Although many limitations of the HCT have been highlighted in literature, it should also be noted that a recent review of interoception tasks suggested that many new tasks also suffer from various limitations (Desmedt, Luminet, Walentynowicz, & Corneille, 2023). Specifically, some cardiac tasks seem too difficult to perform for most participants, making them poorly suited for adolescents who may still develop cognitive abilities. Given the current lack of interoception tasks with strong validity, it is crucial for future research to focus on developing novel tasks that are suitable for adolescents. This will ensure more accurate assessments of interoception.
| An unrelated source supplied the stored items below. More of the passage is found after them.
/-- A mode change in progress (R640, R644). -/
structure ModeChange where
  /-- MODE. -/
  mode : Nat
  /-- VALUE. -/
  value : Nat
  /-- OP_ID. -/
  op : Nat
  /-- Units of the scope, in the order of application. -/
  units : List Nat
  /-- Units applied. -/
  applied : List Nat
  /-- A port ended FAILED. -/
  degraded : Bool
  deriving DecidableEq, Repr

/-- Firmware, keys, settings and test mode (R617–R646). -/
structure Mgmt where
  /-- Firmware state (R627, 16; 8 bits; reset: IDLE, dc1). -/
  fw : FwState := .idle
  /-- The firmware image in module flash (R625, 16; bytes; reset: empty, log entry 10). -/
  flash : Mem := []
  /-- Length of the flash image (R625, 16; integer; reset: 0, log entry 10). -/
  flashLen : Nat := 0
  /-- The running image: FW_VERSION, SVN, FLAGS, Tylys (R625, 16; reset: 0, dc1). -/
  runSvn : Nat := 0
  /-- FORCE_SVN of the running image (R625, 16; 1 bit; reset: false, dc1). -/
  forceSvn : Bool := false
  /-- SHA3-512 of the running image (R617, 16; 64 bytes; reset: zero, dc1). -/
  runDigest : List Byte := List.replicate 64 0
  /-- SHA3-512 of the image that the alias certificate was issued for at start-up (R618, 16; 64 bytes; reset: zero, dc1). -/
  certDigest : List Byte := List.replicate 64 0
  /-- FW_VERSION of the running image, which a firmware restart changes (R627, R629, 16; 32 bits; reset: 0, dc1). -/
  runVer : W32 := 0
  /-- Tylys version of the running image, minor then major (R625, R628, 16; 16 bits; reset: 0, dc1). -/
  runTylys : W16 := 0
  /-- STAGED_VER (R298, 16; 32 bits; reset: 0, dc1). -/
  stagedVer : W32 := 0
  /-- Length of the staging buffer; 0 for none (R628, 16; integer; reset: 0, R629). -/
  stageLen : Nat := 0
  /-- The staging buffer (R628, 16; bytes; reset: empty, R629). -/
  stage : Mem := []
  /-- Operation of the commit in progress, and whether a firmware restart follows it (R628, R634, 16; reset: none, dc1). -/
  commitOp : Option (Nat × Bool) := none
  /-- The commit's source is the Reel recovery area (R634, 16; 1 bit; reset: false, dc1). -/
  commitReel : Bool := false
  /-- A PLDM update is in progress (R630, 16; 1 bit; reset: false, dc1). -/
  pldm : Bool := false
  /-- Bytes of the PLDM image received (R630, 16; integer; reset: 0, dc1). -/
  pldmGot : Nat := 0
  /-- Length of the PLDM image (R630, 16; integer; reset: 0, dc1). -/
  pldmLen : Nat := 0
  /-- A firmware restart is in progress, with its operation (R520, 13; option; reset: none, dc1). -/
  restart : Option (Option Nat) := none
  /-- Recovery order position while the boot ROM awaits an image (R632, 16; 0–4; reset: 0, dc1). -/
  recovery : Nat := 0
  /-- FW_RECOVERY (R306, 16; 1 bit; reset: 0, R306). -/
  fwRecovery : Bool := false
  /-- Program-signing key slots (R623, 16; 2,592 bytes each; reset: empty, log entry 10). -/
  keys : List (Option (List Byte)) := List.replicate 8 none
  /-- Settings records present in the image, by ID (R635, 16; bytes; reset: empty, every setting at its default, log entry 10). -/
  settings : KMap (List Byte) := []
  /-- GEN of the settings image (R635, 16; 32 bits; reset: 0, dc1). -/
  settingsGen : W32 := 0
  /-- The settings image in flash has a bad MAGIC or check word (R636, R637, 16; 1 bit; reset: false, log entry 10). -/
  settingsBad : Bool := false
  /-- SETTINGS_DEFAULTED (R306, 16; 1 bit; reset: 0, R306). -/
  defaulted : Bool := false
  /-- External test mode latched since power-on: ATTEST_BLOCKED (R621, 16; 1 bit; reset: 0, R306). -/
  testMode : Bool := false
  /-- `life` when the boot ROM began to wait for an image from the host (R632, 16; integer; reset: 0, dc1). -/
  waitHostAt : Nat := 0
  /-- devid_sk and alias_sk are held (R617, 16; 1 bit; reset: false, dc1). -/
  keysHeld : Bool := false
  /-- The alias certificate has been issued (R618, 16; 1 bit; reset: false, dc1). -/
  aliasCert : Bool := false
  /-- CH_ATTACH in force for placement is the setting; the settings taken at start-up: HOST_POOL_PTS, DUMP_PT, SIDEBAND_BUS
  (R638, 16; reset: defaults, R638). -/
  poolPts : Nat := 0xFF
  /-- DUMP_PT in force (R638, 16; 0–7; reset: 7, R638). -/
  dumpPt : Nat := 7
  /-- Mode changes in progress (R640, 16; list; reset: empty, R646). -/
  modes : List ModeChange := []
  deriving DecidableEq, Repr

/-- The sideband endpoint (R610–R616). -/
structure Side where
  /-- EID (R610, 16; 8 bits; reset: none, dc1). -/
  eid : Option Byte := none
  /-- I3C dynamic address (R610, 16; 7 bits; reset: none, dc1). -/
  i3c : Option (BitVec 7) := none
  /-- Answering on SMBus (R610, 16; 1 bit; reset: false, dc1). -/
  smbus : Bool := false
  /-- EID that last sent LOCK_ACQUIRE (R615, 16; option; reset: none, dc1). -/
  lockEid : Option Byte := none
  /-- Tag of the MB_REQUEST outstanding (R613, 16; option; reset: none, dc1). -/
  outstanding : Option Byte := none
  /-- A tunnelled command that waits: its tag, code and request (R277, R295, R613, 16; option; reset: none, dc1). -/
  held : Option (Byte × Nat × List Byte) := none
  /-- Event receiver (R616, 16; option; reset: none, dc1). -/
  receiver : Option Byte := none
  /-- Last readings by sensor ID (R616, 16; signed; reset: none, dc1). -/
  readings : KMap Int := []
  /-- SIDEBAND_BUS as taken at start-up: SMBus only (R610, R638, 16; 1 bit; reset: false, R638). -/
  smbusOnly : Bool := false
  /-- Dump stream: DUMP_ID, bytes sent, NEXT acknowledged, total (R615, 16; option; reset: none, dc1). -/
  stream : Option (Nat × Nat × Nat × Nat) := none
  /-- `life` when the stream began or its last DUMP_STREAM_ACK came (R615, 16; integer; reset: 0, dc1). -/
  ackAt : Nat := 0
  /-- `life` when the stream last began or went on from NEXT (R615, 16; integer; reset: 0, dc1). -/
  resentAt : Nat := 0
  /-- `life` at the last refresh of the sensor readings (R616, 16; option; reset: none, dc1). -/
  readAt : Option Nat := none
  deriving DecidableEq, Repr

/-- One fabric port (R533–R541). -/
structure FPort where
  /-- MODE Ethernet (R537, 14; 1 bit; reset: false, R638). -/
  eth : Bool := false
  /-- STATE (R537, 14; reset: DOWN, R519). -/
  st : PortState := .down
  /-- Broke lanes (R535, 14; 4 bits; reset: none, log entry 10). -/
  broke : BitVec 4 := 0
  /-- Lanes in use (R534, 14; 4 bits; reset: none, dc1). -/
  lanes : BitVec 4 := 0
  /-- PEER_ADDR (R537, 14; 16 bits; reset: 0xFFFF, R537). -/
  peer : W16 := 0xFFFF#16
  /-- PEER_PORT (R537, 14; 8 bits; reset: 0, dc1). -/
  peerPort : Byte := 0
  /-- VC_GROUP (R537, 14; 16 bytes; reset: 0, R541). -/
  groups : List Nat := List.replicate 16 0
  /-- Send credits per VC (R538, 14; 16 bits each; reset: 0, dc1). -/
  credits : List Nat := List.replicate 16 0
  /-- Packets waiting for credits (R538, 14; list of bytes; reset: empty, dc1). -/
  txq : List (List Byte) := []
  /-- Training failures in a row and in the last 24 h, per lane: `life` values (R535, 14; reset: empty, dc1). -/
  trainFails : KMap (List Nat) := []
  /-- Analogue excesses per lane: `life`, and whether a retraining followed (R535, 14; reset: empty, dc1). -/
  excess : KMap (Nat × Bool) := []
  /-- A retraining is due for a PHY_WARN (R535, 14; 1 bit; reset: false, dc1). -/
  retrain : Bool := false
  /-- FEC_UNCORR_CW at the last PKT_DISCARD record (R570, 14; 48 bits; reset: 0, dc1). -/
  uncorrAt : Nat := 0
  /-- Port counters k = 0–7 (R571, 14; 48 bits each; reset: 0, dc1). -/
  ctr : List Nat := List.replicate 8 0
  /-- ETH_VID taken at the last training in Ethernet mode (R638, 16; 12 bits; reset: 0, R638). -/
  vid : Nat := 0
  /-- ETH_TYPE taken at the last training in Ethernet mode (R638, 16; 16 bits; reset: 0x88B5, R638). -/
  etherType : Nat := 0x88B5
  deriving DecidableEq, Repr
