/-! ### Reads and writes at context addresses -/

/-- What a byte of a context's memory reads as, if its contents are undefined (R264, R318). -/
def State.undefByte (s : State) (c a : Nat) : Option Byte :=
  (s.scratch.find? fun u => decide (u.ctx = c ∧ u.lo ≤ a ∧ a < u.hi)).map fun u => Config.scratchByte u.index a

/-- The contents of a context's memory of `n` bytes are undefined from here (R264, R318). -/
def State.undefine (s : State) (c n : Nat) : State :=
  { s with scratch := s.scratch.filter (·.ctx ≠ c) ++ [⟨c, 0, n, s.fresh⟩], fresh := s.fresh + 1 }

/-- A context gives up its memory. -/
def State.forget (s : State) (c : Nat) : State := { s with scratch := s.scratch.filter (·.ctx ≠ c) }

/-- A range of a context's memory has been written: its contents are defined. -/
def State.defined (s : State) (c a n : Nat) : State :=
  if s.scratch.isEmpty then s
  else { s with scratch := s.scratch.flatMap fun u =>
    if u.ctx ≠ c ∨ u.hi ≤ a ∨ a + n ≤ u.lo then [u]
    else (if u.lo < a then [{ u with hi := a }] else []) ++ (if a + n < u.hi then [{ u with lo := a + n }] else []) }

/-- Read bytes at context addresses, each DOUBLE byte from its committed copy (R263, R343). -/
def State.ctxRead (s : State) (c a n : Nat) : List Byte :=
  let x := s.ctx c
  match x.alloc with
  | none => zeros n
  | some al =>
    if s.scratch.isEmpty then (List.range n).map fun i => s.dram.get (ctxMpa al (resolveCommitted x (a + i)))
    else (List.range n).map fun i =>
      let b := resolveCommitted x (a + i)
      (s.undefByte c b).getD (s.dram.get (ctxMpa al b))

/-- Write bytes at context addresses as they stand. -/
def writeCtx (al : Alloc) : Mem → Nat → List Byte → Mem
  | m, _, [] => m
  | m, a, b :: bs => writeCtx al (m.put (ctxMpa al a) b) (a + 1) bs
/-- Write bytes at context addresses as they stand. -/
def State.ctxWrite (s : State) (c a : Nat) (b : List Byte) : State :=
  match (s.ctx c).alloc with
  | none => s
  | some al =>
    let s1 := ({ s with dram := writeCtx al s.dram a b } : State).defined c a b.length
    if s.chans.all fun x => x.flaws.isEmpty && x.bad.isEmpty then s1
    else (ctxPieces al a b.length).foldl (fun t p => t.modChan p.1 fun x => x.rewrite p.2.1 p.2.2) s1

/-! ### Sync counters (R392–R396) -/

/-- A counter has reached a value (R396). -/
def reached (c v : W32) : Bool := decide ((c - v).toNat < 2 ^ 31)

/-- The translation entry of an ID of a context. -/
def State.syncEnt (s : State) (c id : Nat) : Option SyncEnt := (s.ctx c).sync.get? id
/-- The value of the counter of a translation entry. -/
def State.syncVal (s : State) (e : SyncEnt) : W32 := (s.pt e.pt).counters.getD e.index 0
/-- Add to a counter; the owner's SYNC_SIGNALS rises (R395, R425). -/
def State.syncAdd (s : State) (e : SyncEnt) (v : W32) : State :=
  (s.modPt e.pt fun p => { p with counters := p.counters.set e.index (p.counters.getD e.index 0 + v) }).ctxCount e.owner 0x0A01 1
/-- The translation entry's 32 bits (R394). -/
def syncWord (e : Option SyncEnt) : Nat :=
  match e with
  | none => 0
  | some e => e.st * 2 ^ 30 + (if e.owned then 2 ^ 29 else 0) + e.owner * 2 ^ 23 + e.pt * 2 ^ 20 + e.index

/-- Every translation of one physical counter for which `sel` holds becomes ORPHANED, in every context; program adds that wait for its owner are
lost with it (R400, R413). -/
def State.orphan (s : State) (pt index : Nat) (sel : SyncEnt → Bool) : State :=
  { s with ctxs := s.ctxs.map fun x =>
      { x with
        sync := x.sync.map fun e => if e.2.pt = pt ∧ e.2.index = index ∧ sel e.2 then (e.1, { e.2 with st := 2 }) else e
        heldAdds := x.heldAdds.filter fun a => !decide (a.1 = pt ∧ a.2.1 = index) } }

/-- Free a counter and orphan its imports, the owner's own under other IDs among them (R400). -/
def State.freeCounter (s : State) (pt index : Nat) : State :=
  (s.modPt pt fun p => { p with counters := p.counters.erase index }).orphan pt index fun e => !e.owned

end Sys2Proof.Machine
end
In sum, our findings indicate no clear associations between three dimensions of interoception (IAcc, IS, IAw), trait emotional awareness, and trait ER in adolescents. The absence of significant findings in the present study urges a reassessment of the methodologies employed to investigate these constructs during adolescence. Future endeavors should prioritize enhancing measurement validity, exploring potential moderating effects, and recognizing the diverse characteristics within the adolescent population. These endeavors are essential for advancing our understanding of the complex interplay between interoception and emotional processes during this critical developmental period.